(WHAT TO WORK ON)
Your task is to copy the lines of the data below from the line holding "## writeReg -/" through the line holding "setPhys_prefetch _ _ _", inclusive, exactly and with nothing added.

─── DATASET EXTRACT

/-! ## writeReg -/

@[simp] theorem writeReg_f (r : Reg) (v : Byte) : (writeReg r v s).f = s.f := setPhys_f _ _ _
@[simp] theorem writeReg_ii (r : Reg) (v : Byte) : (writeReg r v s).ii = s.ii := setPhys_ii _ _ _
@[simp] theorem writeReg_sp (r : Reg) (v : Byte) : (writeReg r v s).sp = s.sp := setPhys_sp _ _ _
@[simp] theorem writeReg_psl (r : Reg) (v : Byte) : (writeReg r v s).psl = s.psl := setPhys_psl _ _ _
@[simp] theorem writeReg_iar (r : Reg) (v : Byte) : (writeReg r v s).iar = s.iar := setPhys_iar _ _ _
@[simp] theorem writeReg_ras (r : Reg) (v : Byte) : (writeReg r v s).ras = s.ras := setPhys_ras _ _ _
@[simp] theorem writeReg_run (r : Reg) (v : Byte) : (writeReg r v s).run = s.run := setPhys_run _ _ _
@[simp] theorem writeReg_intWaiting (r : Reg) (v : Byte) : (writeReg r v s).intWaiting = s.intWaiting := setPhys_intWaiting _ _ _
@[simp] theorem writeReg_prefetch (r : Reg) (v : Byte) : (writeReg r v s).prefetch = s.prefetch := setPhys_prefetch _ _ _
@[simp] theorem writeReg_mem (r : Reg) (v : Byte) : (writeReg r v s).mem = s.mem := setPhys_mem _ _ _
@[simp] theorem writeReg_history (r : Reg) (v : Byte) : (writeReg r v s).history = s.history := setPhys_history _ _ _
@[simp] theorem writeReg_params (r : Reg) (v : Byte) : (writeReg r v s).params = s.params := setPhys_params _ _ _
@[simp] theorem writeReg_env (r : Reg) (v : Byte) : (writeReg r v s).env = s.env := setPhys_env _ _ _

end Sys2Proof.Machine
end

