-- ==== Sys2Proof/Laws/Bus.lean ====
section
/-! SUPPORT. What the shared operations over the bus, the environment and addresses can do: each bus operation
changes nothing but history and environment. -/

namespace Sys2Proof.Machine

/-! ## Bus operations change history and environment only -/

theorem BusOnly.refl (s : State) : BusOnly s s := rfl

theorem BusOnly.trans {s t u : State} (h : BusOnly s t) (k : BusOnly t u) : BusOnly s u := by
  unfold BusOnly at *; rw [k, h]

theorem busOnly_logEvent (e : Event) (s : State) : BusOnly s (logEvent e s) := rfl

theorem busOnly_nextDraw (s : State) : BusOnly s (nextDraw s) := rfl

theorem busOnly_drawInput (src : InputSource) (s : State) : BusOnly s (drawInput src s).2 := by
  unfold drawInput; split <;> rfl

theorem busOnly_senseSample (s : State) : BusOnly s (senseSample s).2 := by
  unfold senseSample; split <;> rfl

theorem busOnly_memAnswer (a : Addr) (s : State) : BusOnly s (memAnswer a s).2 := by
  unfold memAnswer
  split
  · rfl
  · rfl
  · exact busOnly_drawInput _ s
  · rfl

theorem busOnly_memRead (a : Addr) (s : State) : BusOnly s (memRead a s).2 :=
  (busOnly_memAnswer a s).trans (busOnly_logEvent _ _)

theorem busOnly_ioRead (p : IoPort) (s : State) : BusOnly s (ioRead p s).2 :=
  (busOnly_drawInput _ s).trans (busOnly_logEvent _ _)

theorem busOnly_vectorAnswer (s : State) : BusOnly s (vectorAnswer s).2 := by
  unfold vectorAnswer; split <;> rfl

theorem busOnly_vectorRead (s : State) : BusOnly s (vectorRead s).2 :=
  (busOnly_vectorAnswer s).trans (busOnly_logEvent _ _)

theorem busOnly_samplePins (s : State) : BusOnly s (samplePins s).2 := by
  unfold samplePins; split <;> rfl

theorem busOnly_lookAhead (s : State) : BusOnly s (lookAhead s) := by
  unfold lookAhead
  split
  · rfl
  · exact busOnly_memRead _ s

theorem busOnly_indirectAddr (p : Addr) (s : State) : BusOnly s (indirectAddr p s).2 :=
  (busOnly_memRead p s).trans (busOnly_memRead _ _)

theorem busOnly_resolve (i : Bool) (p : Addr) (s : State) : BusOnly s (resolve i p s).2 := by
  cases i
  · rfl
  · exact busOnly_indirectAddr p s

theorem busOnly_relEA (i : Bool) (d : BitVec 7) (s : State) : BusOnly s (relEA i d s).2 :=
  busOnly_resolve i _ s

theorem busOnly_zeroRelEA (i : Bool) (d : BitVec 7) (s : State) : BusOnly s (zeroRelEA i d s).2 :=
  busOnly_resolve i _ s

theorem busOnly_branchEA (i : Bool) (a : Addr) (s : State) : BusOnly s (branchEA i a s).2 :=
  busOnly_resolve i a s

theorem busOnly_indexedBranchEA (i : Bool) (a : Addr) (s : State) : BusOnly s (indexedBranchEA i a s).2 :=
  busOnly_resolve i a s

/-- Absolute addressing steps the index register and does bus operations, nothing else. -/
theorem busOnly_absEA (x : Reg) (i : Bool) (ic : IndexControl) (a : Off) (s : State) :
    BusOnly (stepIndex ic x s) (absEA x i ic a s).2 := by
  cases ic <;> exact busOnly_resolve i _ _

──────
─── DATASET EXTRACT

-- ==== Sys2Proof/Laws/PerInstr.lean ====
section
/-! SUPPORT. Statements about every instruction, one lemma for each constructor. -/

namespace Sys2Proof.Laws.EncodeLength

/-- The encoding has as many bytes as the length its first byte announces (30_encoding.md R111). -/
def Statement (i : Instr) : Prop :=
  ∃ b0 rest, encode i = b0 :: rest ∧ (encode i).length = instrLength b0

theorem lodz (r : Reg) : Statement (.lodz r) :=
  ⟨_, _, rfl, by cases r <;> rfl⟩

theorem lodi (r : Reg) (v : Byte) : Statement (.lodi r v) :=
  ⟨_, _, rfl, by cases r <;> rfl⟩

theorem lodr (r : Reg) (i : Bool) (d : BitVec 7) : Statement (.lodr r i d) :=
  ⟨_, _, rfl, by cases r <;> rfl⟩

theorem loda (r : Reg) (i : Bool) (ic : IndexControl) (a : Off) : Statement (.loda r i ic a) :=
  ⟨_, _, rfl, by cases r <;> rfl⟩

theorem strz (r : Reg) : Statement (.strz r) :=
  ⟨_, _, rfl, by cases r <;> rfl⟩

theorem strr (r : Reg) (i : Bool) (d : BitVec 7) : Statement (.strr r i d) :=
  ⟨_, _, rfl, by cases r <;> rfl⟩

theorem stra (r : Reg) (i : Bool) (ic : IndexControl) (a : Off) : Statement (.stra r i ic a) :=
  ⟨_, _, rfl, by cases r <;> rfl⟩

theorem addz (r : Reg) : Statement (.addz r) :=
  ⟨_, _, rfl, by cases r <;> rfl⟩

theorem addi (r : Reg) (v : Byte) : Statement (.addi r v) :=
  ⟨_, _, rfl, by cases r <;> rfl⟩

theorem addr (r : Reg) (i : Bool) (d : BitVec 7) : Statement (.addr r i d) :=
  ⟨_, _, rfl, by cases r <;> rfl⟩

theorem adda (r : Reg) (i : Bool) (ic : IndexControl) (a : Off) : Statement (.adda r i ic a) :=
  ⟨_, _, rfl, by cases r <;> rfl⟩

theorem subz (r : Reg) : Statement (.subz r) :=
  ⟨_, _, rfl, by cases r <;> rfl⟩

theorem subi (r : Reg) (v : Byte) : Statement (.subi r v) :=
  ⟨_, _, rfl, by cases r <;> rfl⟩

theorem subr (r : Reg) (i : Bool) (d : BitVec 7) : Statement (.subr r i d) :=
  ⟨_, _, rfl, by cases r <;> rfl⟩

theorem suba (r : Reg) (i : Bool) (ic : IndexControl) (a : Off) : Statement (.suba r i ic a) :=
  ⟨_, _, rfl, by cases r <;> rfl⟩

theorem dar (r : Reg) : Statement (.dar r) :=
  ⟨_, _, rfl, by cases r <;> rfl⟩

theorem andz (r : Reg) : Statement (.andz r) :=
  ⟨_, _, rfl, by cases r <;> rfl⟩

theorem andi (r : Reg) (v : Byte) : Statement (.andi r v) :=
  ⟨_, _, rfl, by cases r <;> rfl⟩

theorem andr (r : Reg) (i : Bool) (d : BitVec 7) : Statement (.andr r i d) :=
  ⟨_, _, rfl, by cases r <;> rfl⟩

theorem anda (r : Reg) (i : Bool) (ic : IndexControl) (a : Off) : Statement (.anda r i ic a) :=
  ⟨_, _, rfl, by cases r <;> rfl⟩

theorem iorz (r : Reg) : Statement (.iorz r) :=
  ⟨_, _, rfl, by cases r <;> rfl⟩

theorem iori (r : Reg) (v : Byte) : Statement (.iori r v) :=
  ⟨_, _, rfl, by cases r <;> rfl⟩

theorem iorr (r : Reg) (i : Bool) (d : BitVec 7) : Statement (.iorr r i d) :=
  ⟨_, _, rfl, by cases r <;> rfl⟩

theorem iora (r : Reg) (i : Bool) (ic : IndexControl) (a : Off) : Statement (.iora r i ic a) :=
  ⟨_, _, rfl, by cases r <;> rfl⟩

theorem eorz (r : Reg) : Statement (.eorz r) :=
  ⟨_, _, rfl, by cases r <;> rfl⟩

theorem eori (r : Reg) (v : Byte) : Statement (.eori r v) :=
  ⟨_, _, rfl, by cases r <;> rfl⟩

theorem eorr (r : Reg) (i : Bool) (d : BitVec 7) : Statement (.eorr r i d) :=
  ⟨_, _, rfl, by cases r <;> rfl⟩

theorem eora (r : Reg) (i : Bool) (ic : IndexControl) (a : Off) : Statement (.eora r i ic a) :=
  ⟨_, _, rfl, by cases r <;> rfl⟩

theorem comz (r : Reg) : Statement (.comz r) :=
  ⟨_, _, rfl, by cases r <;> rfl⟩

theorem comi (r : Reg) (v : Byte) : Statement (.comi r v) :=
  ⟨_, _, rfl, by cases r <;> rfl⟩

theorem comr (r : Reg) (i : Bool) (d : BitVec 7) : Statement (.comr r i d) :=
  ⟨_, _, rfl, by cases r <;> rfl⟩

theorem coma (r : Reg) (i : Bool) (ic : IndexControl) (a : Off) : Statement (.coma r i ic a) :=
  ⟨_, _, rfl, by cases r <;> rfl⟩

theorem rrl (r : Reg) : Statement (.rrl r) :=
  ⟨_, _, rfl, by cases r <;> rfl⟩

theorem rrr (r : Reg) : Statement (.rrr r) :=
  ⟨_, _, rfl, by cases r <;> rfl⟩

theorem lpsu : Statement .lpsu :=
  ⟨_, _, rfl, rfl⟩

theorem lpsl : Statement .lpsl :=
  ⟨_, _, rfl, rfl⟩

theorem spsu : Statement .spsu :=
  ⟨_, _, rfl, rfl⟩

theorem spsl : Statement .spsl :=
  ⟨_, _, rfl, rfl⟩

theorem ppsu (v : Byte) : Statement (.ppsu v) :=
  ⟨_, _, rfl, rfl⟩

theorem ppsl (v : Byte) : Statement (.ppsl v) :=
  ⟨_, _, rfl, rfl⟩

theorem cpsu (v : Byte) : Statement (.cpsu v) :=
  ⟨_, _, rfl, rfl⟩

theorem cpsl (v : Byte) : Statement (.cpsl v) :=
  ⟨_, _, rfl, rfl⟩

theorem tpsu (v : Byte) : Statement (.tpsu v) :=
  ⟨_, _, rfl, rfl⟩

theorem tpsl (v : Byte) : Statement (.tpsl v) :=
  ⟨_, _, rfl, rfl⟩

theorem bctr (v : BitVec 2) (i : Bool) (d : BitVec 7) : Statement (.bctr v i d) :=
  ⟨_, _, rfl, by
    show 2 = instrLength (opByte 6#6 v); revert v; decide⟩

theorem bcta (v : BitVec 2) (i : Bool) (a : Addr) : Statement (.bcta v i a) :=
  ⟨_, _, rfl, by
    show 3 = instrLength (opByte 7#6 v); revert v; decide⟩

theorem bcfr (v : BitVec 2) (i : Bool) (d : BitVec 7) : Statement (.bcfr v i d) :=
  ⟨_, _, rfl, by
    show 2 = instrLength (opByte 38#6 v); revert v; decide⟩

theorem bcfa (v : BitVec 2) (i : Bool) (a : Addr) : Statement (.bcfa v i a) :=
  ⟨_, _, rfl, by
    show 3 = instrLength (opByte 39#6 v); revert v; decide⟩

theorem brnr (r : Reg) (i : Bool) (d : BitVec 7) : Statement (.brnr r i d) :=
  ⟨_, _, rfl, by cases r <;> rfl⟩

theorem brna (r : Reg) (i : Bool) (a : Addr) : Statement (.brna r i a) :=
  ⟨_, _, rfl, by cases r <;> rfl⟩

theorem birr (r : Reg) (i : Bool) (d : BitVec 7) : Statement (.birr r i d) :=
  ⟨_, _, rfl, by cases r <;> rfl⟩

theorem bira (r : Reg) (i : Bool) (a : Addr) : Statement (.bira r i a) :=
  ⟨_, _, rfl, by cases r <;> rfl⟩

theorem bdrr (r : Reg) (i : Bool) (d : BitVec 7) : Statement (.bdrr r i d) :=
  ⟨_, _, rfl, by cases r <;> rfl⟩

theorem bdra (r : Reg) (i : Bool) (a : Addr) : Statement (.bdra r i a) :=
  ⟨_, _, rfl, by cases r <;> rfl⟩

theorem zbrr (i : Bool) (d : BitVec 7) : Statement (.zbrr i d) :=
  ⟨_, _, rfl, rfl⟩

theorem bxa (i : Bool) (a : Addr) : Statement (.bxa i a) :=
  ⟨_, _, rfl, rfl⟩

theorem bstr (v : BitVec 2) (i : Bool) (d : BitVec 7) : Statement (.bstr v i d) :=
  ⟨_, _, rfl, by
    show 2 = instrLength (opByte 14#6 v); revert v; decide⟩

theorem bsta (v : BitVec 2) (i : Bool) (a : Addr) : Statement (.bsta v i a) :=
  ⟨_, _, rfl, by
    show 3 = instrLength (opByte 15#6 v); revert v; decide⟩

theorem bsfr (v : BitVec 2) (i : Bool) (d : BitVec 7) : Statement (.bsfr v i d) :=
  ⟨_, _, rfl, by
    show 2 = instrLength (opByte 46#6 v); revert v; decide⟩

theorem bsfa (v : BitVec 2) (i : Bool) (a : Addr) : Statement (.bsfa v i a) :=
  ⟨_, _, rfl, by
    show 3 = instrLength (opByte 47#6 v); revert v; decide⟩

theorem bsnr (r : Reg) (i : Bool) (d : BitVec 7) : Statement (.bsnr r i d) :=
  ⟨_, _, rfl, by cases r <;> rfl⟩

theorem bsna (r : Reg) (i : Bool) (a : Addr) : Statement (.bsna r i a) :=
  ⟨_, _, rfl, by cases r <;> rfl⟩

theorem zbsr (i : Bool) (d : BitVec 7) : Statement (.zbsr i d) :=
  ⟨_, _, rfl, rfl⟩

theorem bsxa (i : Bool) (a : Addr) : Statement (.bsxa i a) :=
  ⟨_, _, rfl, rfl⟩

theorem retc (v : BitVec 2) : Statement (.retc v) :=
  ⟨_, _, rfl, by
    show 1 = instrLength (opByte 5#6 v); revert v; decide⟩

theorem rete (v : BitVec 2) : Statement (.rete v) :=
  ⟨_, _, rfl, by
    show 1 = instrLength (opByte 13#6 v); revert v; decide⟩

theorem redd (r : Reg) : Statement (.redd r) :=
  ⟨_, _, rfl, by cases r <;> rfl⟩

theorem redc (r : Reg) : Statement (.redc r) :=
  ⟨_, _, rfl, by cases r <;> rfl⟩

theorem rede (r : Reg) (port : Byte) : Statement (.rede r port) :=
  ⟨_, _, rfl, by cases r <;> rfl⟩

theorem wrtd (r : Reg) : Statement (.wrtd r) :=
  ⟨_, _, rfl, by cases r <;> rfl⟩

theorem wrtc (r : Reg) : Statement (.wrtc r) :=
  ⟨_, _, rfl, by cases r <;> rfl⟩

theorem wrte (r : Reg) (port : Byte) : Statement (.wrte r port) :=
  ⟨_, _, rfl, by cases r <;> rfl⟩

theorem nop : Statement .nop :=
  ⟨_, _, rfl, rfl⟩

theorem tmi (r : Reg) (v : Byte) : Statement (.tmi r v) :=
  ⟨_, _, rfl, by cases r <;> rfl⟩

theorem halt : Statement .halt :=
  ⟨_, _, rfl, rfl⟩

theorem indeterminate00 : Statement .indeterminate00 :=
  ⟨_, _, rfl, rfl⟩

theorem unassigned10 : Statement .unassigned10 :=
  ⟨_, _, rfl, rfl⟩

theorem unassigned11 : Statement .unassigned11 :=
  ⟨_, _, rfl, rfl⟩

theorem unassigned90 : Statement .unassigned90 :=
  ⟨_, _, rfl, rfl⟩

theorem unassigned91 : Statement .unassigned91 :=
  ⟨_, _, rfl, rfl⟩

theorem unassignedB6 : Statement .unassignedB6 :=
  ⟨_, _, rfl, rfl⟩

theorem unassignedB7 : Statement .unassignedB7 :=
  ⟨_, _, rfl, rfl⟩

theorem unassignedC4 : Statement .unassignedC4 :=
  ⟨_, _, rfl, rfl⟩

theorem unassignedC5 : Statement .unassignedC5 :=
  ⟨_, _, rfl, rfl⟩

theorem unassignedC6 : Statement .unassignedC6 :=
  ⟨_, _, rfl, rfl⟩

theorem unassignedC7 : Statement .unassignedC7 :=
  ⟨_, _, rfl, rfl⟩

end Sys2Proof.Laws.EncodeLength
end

──────

(RESULT)
/-! ## writeReg -/

@[simp] theorem writeReg_f (r : Reg) (v : Byte) : (writeReg r v s).f = s.f := setPhys_f _ _ _
@[simp] theorem writeReg_ii (r : Reg) (v : Byte) : (writeReg r v s).ii = s.ii := setPhys_ii _ _ _
@[simp] theorem writeReg_sp (r : Reg) (v : Byte) : (writeReg r v s).sp = s.sp := setPhys_sp _ _ _
@[simp] theorem writeReg_psl (r : Reg) (v : Byte) : (writeReg r v s).psl = s.psl := setPhys_psl _ _ _
@[simp] theorem writeReg_iar (r : Reg) (v : Byte) : (writeReg r v s).iar = s.iar := setPhys_iar _ _ _
@[simp] theorem writeReg_ras (r : Reg) (v : Byte) : (writeReg r v s).ras = s.ras := setPhys_ras _ _ _
@[simp] theorem writeReg_run (r : Reg) (v : Byte) : (writeReg r v s).run = s.run := setPhys_run _ _ _
@[simp] theorem writeReg_intWaiting (r : Reg) (v : Byte) : (writeReg r v s).intWaiting = s.intWaiting := setPhys_intWaiting _ _ _
@[simp] theorem writeReg_prefetch (r : Reg) (v : Byte) : (writeReg r v s).prefetch = s.prefetch := setPhys_prefetch _ _ _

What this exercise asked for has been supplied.